What needs to be done:
Answer with one number: the count of lines in the listing below that hold the word "execDispatchClaim".

Material provided:
-- ==== Sys2Proof/Laws/Kept5.lean ====
section
/-! SUPPORT. Each operation and command leaves the queue alone and the stores canonical, part 5 of 5: callees before
their callers. -/

namespace Sys2Proof.Machine

theorem State.recordClaim_kept {q s a1 a2} (hs : State.Kept q s) : State.Kept q (State.recordClaim s a1 a2) := by
  unfold State.recordClaim
  try dsimp only
  with_reducible repeat' first
      | assumption | apply State.setSilo32_kept | apply State.put_kept | apply State.setFlag_kept | apply State.modArb_kept | apply State.Kept.ite
      | (refine State.Kept.upd ?_; first | assumption | apply State.setSilo32_kept | apply State.put_kept | apply State.setFlag_kept | apply State.modArb_kept | apply State.Kept.ite)

theorem State.enterSwath_kept {q s a1 a2 a3} (hs : State.Kept q s) : State.Kept q (State.enterSwath s a1 a2 a3) := by
  unfold State.enterSwath
  try dsimp only
  with_reducible repeat' first
      | assumption | apply State.setDesc_kept | apply State.loadSettings_kept | (refine State.loadSettings_kept_eq (by assumption) ?_)
      | apply State.setFlag_kept | apply State.put_kept | (refine State.modEng_kept ?_ fun x hx => ?_) | apply State.modBeam_kept
      | apply State.modTraj_kept | apply State.wdogReload_kept | apply State.captureEntered_kept | apply State.loopPrepare_kept
      | apply State.Kept.ite | (refine State.Kept.silo ?_ ?_; first | assumption | apply State.setDesc_kept) | intro _ | split | exact hx
      | apply Engine.setG_ok | apply Engine.Ok.upd | apply Engine.ite_ok | dsimp only | exact True.intro | apply MemR.wf_setBytes
      | apply MemR.wf_setByte | apply MemR.wf_write | rw [MemR.renew_cells] | rw [MemR.correct_cells] | refine State.Kept.siloWf (q := q) ?_

theorem State.claim_kept {q s a1 a2 a3} (hs : State.Kept q s) : State.Kept q (State.claim s a1 a2 a3) := by
  unfold State.claim
  try dsimp only
  with_reducible repeat' first
      | assumption | apply State.recordClaim_kept | apply State.swathDone_kept | apply State.finish_kept | apply State.enterSwath_kept
      | apply State.siloFix_kept | apply State.Kept.ite

theorem State.claimNext_kept {q s a1} (hs : State.Kept q s) : State.Kept q (State.claimNext s a1) := by
  unfold State.claimNext
  try dsimp only
  with_reducible repeat' first
      | assumption | apply State.trialFix_kept | apply State.modArb_kept | apply State.claim_kept | apply State.Kept.ite | intro _ | split

theorem execDispatchClaim_kept {q a0 s} (hs : State.Kept q s) : OutKept q (execDispatchClaim a0 s) := by
  unfold execDispatchClaim
  try dsimp only
  with_reducible repeat' first
      | assumption | apply OutKept.next | apply State.takeRestart_kept | (refine State.askSoon_kept ?_ fun _ _ => ?_) | apply State.claimNext_kept
      | apply State.Kept.ite | intro _ | split

theorem execLeaseReleaseEffect_kept {q a0 s} (hs : State.Kept q s) : OutKept q (execLeaseReleaseEffect a0 s) := by
  unfold execLeaseReleaseEffect
  try dsimp only
  with_reducible repeat' first | assumption | apply OutKept.next | apply State.releaseEffect_kept

theorem State.foldBed_kept {q s} (hs : State.Kept q s) : State.Kept q (State.foldBed s) := by
  unfold State.foldBed
  try dsimp only
  with_reducible repeat' first
      | assumption | apply State.bedFix_kept | apply State.Kept.ite | (refine State.Kept.upd ?_; first | assumption | apply State.bedFix_kept)

theorem State.clearLayerMap_kept {q s} (hs : State.Kept q s) : State.Kept q (State.clearLayerMap s) := by
  unfold State.clearLayerMap
  refine State.Kept.silo hs ?_
  exact tabWf_filter hs.siloWf

theorem execArmingDone_kept {q s} (hs : State.Kept q s) : OutKept q (execArmingDone s) := by
  unfold execArmingDone
  try dsimp only
  with_reducible repeat' first
      | assumption | apply OutKept.next | apply State.foldBed_kept | apply State.clearLayerMap_kept | apply State.setFlag_kept
      | apply State.abortNow_kept | apply State.enterLy_kept | apply State.Kept.ite | apply Eff.Kept.done | apply Eff.Kept.jump | apply Eff.Kept.hold
      | apply Eff.Kept.exc | apply Eff.Kept.stall | apply Eff.Kept.ite
      | (refine State.Kept.upd ?_; first | assumption | apply OutKept.next | apply State.foldBed_kept | apply State.clearLayerMap_kept | apply State.setFlag_kept)

theorem execLayerBegin_kept {q s} (hs : State.Kept q s) : OutKept q (execLayerBegin s) := by
  unfold execLayerBegin
  try dsimp only
  with_reducible repeat' first
      | assumption | apply OutKept.next | apply State.raise_kept | apply State.searchAgain_kept | apply State.enterLy_kept | apply State.Kept.ite
      | apply Eff.Kept.done | apply Eff.Kept.jump | apply Eff.Kept.hold | apply Eff.Kept.exc | apply Eff.Kept.stall | apply Eff.Kept.ite
      | (refine State.Kept.upd ?_; first | assumption)

theorem execAbortComplete_kept {q s} (hs : State.Kept q s) : OutKept q (execAbortComplete s) := by
  unfold execAbortComplete
  try dsimp only
  with_reducible repeat' first | assumption | apply OutKept.next | apply State.raise_kept | apply State.enterLy_kept | apply State.Kept.ite

theorem execTs32Wrap_kept {q s} (hs : State.Kept q s) : OutKept q (execTs32Wrap s) := by
  unfold execTs32Wrap
  try dsimp only
  with_reducible repeat' first | assumption | apply OutKept.next | apply State.clockTick_kept | apply State.Kept.ite

theorem execTimeNowLoRead_kept {q a0 s} (hs : State.Kept q s) : OutKept q (execTimeNowLoRead a0 s) := by
  unfold execTimeNowLoRead
  try dsimp only
  with_reducible repeat' first | assumption | apply OutKept.next | apply State.latchNow_kept

theorem execTimeDomCfgWrite_kept {q a0 a1 a2 s} (hs : State.Kept q s) : OutKept q (execTimeDomCfgWrite a0 a1 a2 s) := by
  unfold execTimeDomCfgWrite
  try dsimp only
  with_reducible repeat' first | assumption | apply OutKept.next | apply State.domCfgWrite_kept

theorem execTimeGcellCfgWrite_kept {q a0 a1 a2 s} (hs : State.Kept q s) : OutKept q (execTimeGcellCfgWrite a0 a1 a2 s) := by
  unfold execTimeGcellCfgWrite
  try dsimp only
  with_reducible repeat' first | assumption | apply OutKept.next | apply State.gcellCfgWrite_kept

theorem execTimeGcellCapHiRead_kept {q a0 a1 s} (hs : State.Kept q s) : OutKept q (execTimeGcellCapHiRead a0 a1 s) := by
  unfold execTimeGcellCapHiRead
  try dsimp only
  with_reducible repeat' first | assumption | apply OutKept.next | apply State.capPop_kept

theorem execTimeStepRequest_kept {q a0 s} (hs : State.Kept q s) : OutKept q (execTimeStepRequest a0 s) := by
  unfold execTimeStepRequest
  try dsimp only
  with_reducible repeat' first | assumption | apply OutKept.next | apply State.stepRequest_kept | apply State.Kept.ite

theorem State.endWaits_kept {q s} (hs : State.Kept q s) : State.Kept q (State.endWaits s) := by
  unfold State.endWaits
  try dsimp only
  with_reducible repeat' first
      | assumption | (apply State.Kept.forEach; intro _ _ _) | (refine State.modEng_kept ?_ fun x hx => ?_) | apply State.Kept.ite | intro _ | split
      | exact hx | (refine Engine.complete_ok ?_ fun x hx => ?_) | apply Engine.Ok.upd

theorem execTs64Step_kept {q s} (hs : State.Kept q s) : OutKept q (execTs64Step s) := by
  unfold execTs64Step
  try dsimp only
  with_reducible repeat' first
      | assumption | apply OutKept.next | apply State.modTime_kept | apply State.setFlag_kept | (apply State.Kept.forEach; intro _ _ _)
      | apply State.modDom_kept | apply State.endWaits_kept | apply State.raise_kept | apply State.extCheck_kept | apply State.Kept.ite
      | apply Eff.Kept.done | apply Eff.Kept.jump | apply Eff.Kept.hold | apply Eff.Kept.exc | apply Eff.Kept.stall | apply Eff.Kept.ite
      | (refine State.Kept.upd ?_; first | assumption | apply OutKept.next | apply State.modTime_kept)

theorem execPtpFollowUpReceive_kept {q a0 a1 s} (hs : State.Kept q s) : OutKept q (execPtpFollowUpReceive a0 a1 s) := by
  unfold execPtpFollowUpReceive
  try dsimp only
  with_reducible repeat' first
      | assumption | apply OutKept.next | apply State.ptpTake_kept | apply State.degradeCheck_kept | apply State.modDom_kept
      | apply State.measured_kept | apply State.Kept.ite | intro _ | split

theorem State.ptpEnter_kept {q s a1 a2 a3} (hs : State.Kept q s) : State.Kept q (State.ptpEnter s a1 a2 a3) := by
  unfold State.ptpEnter
  try dsimp only
  with_reducible repeat' first
      | assumption | apply State.degradeCheck_kept | apply State.modDom_kept | apply State.loseDomain_kept | apply State.Kept.ite

theorem State.bmca_kept {q s a1 a2} (hs : State.Kept q s) : State.Kept q (State.bmca s a1 a2) := by
  unfold State.bmca
  try dsimp only
  with_reducible repeat' first | assumption | apply State.degradeCheck_kept | apply State.ptpEnter_kept | apply State.Kept.ite | intro _ | split

theorem execPtpAnnounceReceive_kept {q a0 a1 s} (hs : State.Kept q s) : OutKept q (execPtpAnnounceReceive a0 a1 s) := by
  unfold execPtpAnnounceReceive
  try dsimp only
  with_reducible repeat' first
      | assumption | apply OutKept.next | apply State.ptpTake_kept | apply State.degradeCheck_kept | apply State.modDom_kept | apply State.put_kept
      | apply State.domChanged_kept | apply State.bmca_kept | apply State.Kept.ite | intro _

theorem execPtpDelayReqReceive_kept {q a0 a1 s} (hs : State.Kept q s) : OutKept q (execPtpDelayReqReceive a0 a1 s) := by
  unfold execPtpDelayReqReceive
  try dsimp only
  with_reducible repeat' first
      | assumption | apply OutKept.next | apply State.ptpTake_kept | apply State.degradeCheck_kept | apply State.ptpSend_kept | apply State.Kept.ite
      | intro _

theorem execPtpDelayRespReceive_kept {q a0 a1 a2 s} (hs : State.Kept q s) : OutKept q (execPtpDelayRespReceive a0 a1 a2 s) := by
  unfold execPtpDelayRespReceive
  try dsimp only
  with_reducible repeat' first
      | assumption | apply OutKept.next | apply State.ptpTake_kept | apply State.degradeCheck_kept | apply State.modDom_kept | apply State.Kept.ite
      | intro _ | split

theorem execPtpSyncSend_kept {q a0 s} (hs : State.Kept q s) : OutKept q (execPtpSyncSend a0 s) := by
  unfold execPtpSyncSend
  try dsimp only
  with_reducible repeat' first
      | assumption | apply OutKept.next | apply State.degradeCheck_kept | apply State.modDom_kept | apply State.ptpSend_kept | apply State.Kept.ite

theorem execPtpAnnounceSend_kept {q a0 s} (hs : State.Kept q s) : OutKept q (execPtpAnnounceSend a0 s) := by
  unfold execPtpAnnounceSend
  try dsimp only
  with_reducible repeat' first
      | assumption | apply OutKept.next | apply State.degradeCheck_kept | apply State.ptpSend_kept | apply State.modDom_kept | apply State.Kept.ite

theorem execPtpDelayReqSend_kept {q a0 s} (hs : State.Kept q s) : OutKept q (execPtpDelayReqSend a0 s) := by
  unfold execPtpDelayReqSend
  try dsimp only
  with_reducible repeat' first
      | assumption | apply OutKept.next | apply State.degradeCheck_kept | apply State.ptpSend_kept | apply State.modDom_kept | apply State.Kept.ite

theorem execFlSyncSend_kept {q s} (hs : State.Kept q s) : OutKept q (execFlSyncSend s) := by
  unfold execFlSyncSend
  try dsimp only
  with_reducible repeat' first
      | assumption | apply OutKept.next | apply State.modFl_kept | (apply State.Kept.forEach; intro _ _ _) | apply State.flTimeSend_kept
      | apply State.Kept.ite

theorem execFlDelayReqSend_kept {q a0 s} (hs : State.Kept q s) : OutKept q (execFlDelayReqSend a0 s) := by
  unfold execFlDelayReqSend
  try dsimp only
  with_reducible repeat' first
      | assumption | apply OutKept.next | apply execFlSyncReceive_kept | apply State.modFl_kept | apply State.flTimeSend_kept | apply State.Kept.ite

theorem execFlDelayReqReceive_kept {q a0 a1 s} (hs : State.Kept q s) : OutKept q (execFlDelayReqReceive a0 a1 s) := by
  unfold execFlDelayReqReceive
  try dsimp only
  with_reducible repeat' first
      | assumption | apply OutKept.next | apply execFlSyncReceive_kept | apply State.flTimeSend_kept | apply State.Kept.ite | intro _ | split

theorem execFlDelayRespReceive_kept {q a0 a1 s} (hs : State.Kept q s) : OutKept q (execFlDelayRespReceive a0 a1 s) := by
  unfold execFlDelayRespReceive
  try dsimp only
  with_reducible repeat' first
      | assumption | apply OutKept.next | apply execFlSyncReceive_kept | apply State.modFl_kept | apply State.Kept.ite | intro _ | split

theorem execWaitResume_kept {q a0 s} (hs : State.Kept q s) : OutKept q (execWaitResume a0 s) := by
  unfold execWaitResume
  refine OutKept.next (State.Kept.ite ?_ hs)
  split
  · next f hf =>
    split
    · exact State.wakeDomain_kept hs
    · exact State.modEng_kept (State.Kept.forEach (fun _ _ h => State.touch_kept h) hs) fun x hx =>
        Engine.complete_ok hx fun y hy => State.waitMet_ok hf hy
  · exact hs

theorem execEngineRun_kept {q a0 a1 s} (hs : State.Kept q s) : OutKept q (execEngineRun a0 a1 s) := by
  unfold execEngineRun
  try dsimp only
  with_reducible repeat' first | assumption | apply OutKept.next | apply State.engRun_kept | apply State.Kept.ite

theorem execEngineStop_kept {q a0 a1 s} (hs : State.Kept q s) : OutKept q (execEngineStop a0 a1 s) := by
  unfold execEngineStop
  try dsimp only
  with_reducible repeat' first | assumption | apply OutKept.next | apply State.engStop_kept | apply State.Kept.ite

theorem execSysEngWdogWrite_kept {q a0 a1 a2 s} (hs : State.Kept q s) : OutKept q (execSysEngWdogWrite a0 a1 a2 s) := by
  unfold execSysEngWdogWrite
  try dsimp only
  with_reducible repeat' first | assumption | apply OutKept.next | apply State.writeAt_kept

theorem execLeaseRetry_kept {q a0 s} (hs : State.Kept q s) : OutKept q (execLeaseRetry a0 s) := by
  unfold execLeaseRetry
  try dsimp only
  with_reducible repeat' first
      | assumption | apply OutKept.next | (refine State.askSoon_kept ?_ fun _ _ => ?_) | apply State.joinWindow_kept | apply State.modArb_kept
      | apply State.Kept.ite | intro _ | split

theorem execSwathRestart_kept {q a0 s} (hs : State.Kept q s) : OutKept q (execSwathRestart a0 s) := by
  unfold execSwathRestart
  try dsimp only
  with_reducible repeat' first
      | assumption | apply OutKept.next | apply execLease_kept | apply State.runBeam_kept | (refine State.askSoon_kept ?_ fun _ _ => ?_)
      | (refine State.modEng_kept ?_ fun x hx => ?_) | apply execLoopsel_kept | apply State.modBeam_kept | apply State.request_kept
      | apply State.modSwath_kept | apply State.wdogReload_kept | apply State.Kept.ite | apply Eff.Kept.done | intro _ | split | exact hx
      | apply Engine.setG_ok | apply Engine.Ok.upd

The answer:
2